◆ SOURCE INFORMATION ◆
——

-- ==== Sys2Proof/Machine/Step.lean ====
section
/-! DEFINITION. One step of the machine: the next item of the plan, or the agents' turn where the plan names none. -/

namespace Sys2Proof.Machine

/-- One item of the plan; it has been taken off `inputs` (00_scope.md R12). -/
def State.input (s : State) : Input → Outcome
  | .host a => s.hostAccess a
  | .memWrite addr b => s.hostMemWrite addr b
  | .wait => .next s.waitPoll
  | .engine => .next s.engineStep
  | .stall => .next s
  | .reset => .next s.resetEngine

/-- One step of the interleaving (00_scope.md R12, 60_exceptions.md R319). -/
def step (s : State) : Host.Outcome State Fault Refusal :=
  match s.inputs with
  | [] => .next s.idleTurn
  | i :: rest => State.input { s with inputs := rest } i

/-- The request whose bits are `w` placed where the next step takes a request from: its operands in ARG, its request word as the host's next write to OP, the engine idle (60_exceptions.md R310; log 18). -/
def State.withFetchWord (s : State) (nbits w : Nat) : State :=
  let r := Request.ofNat (w % 2 ^ nbits)
  { s with
    arg := ⟨r.a0, r.a1, r.a2, r.a3⟩
    fsm := .idle
    mseq := []
    dma := .ready
    inputs := .host (.write 0x00 .word r.op) :: s.inputs }

end Sys2Proof.Machine
end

——

◆ ACTION ITEM ◆
What you return should be only the lines from the line containing "[] => .next s.idleTurn" through the end of the material above, reproduced exactly, first and last included.

◆ FINISHED EXERCISE ◆
  | [] => .next s.idleTurn
  | i :: rest => State.input { s with inputs := rest } i

/-- The request whose bits are `w` placed where the next step takes a request from: its operands in ARG, its request word as the host's next write to OP, the engine idle (60_exceptions.md R310; log 18). -/
def State.withFetchWord (s : State) (nbits w : Nat) : State :=
  let r := Request.ofNat (w % 2 ^ nbits)
  { s with
    arg := ⟨r.a0, r.a1, r.a2, r.a3⟩
    fsm := .idle
    mseq := []
    dma := .ready
    inputs := .host (.write 0x00 .word r.op) :: s.inputs }

end Sys2Proof.Machine
end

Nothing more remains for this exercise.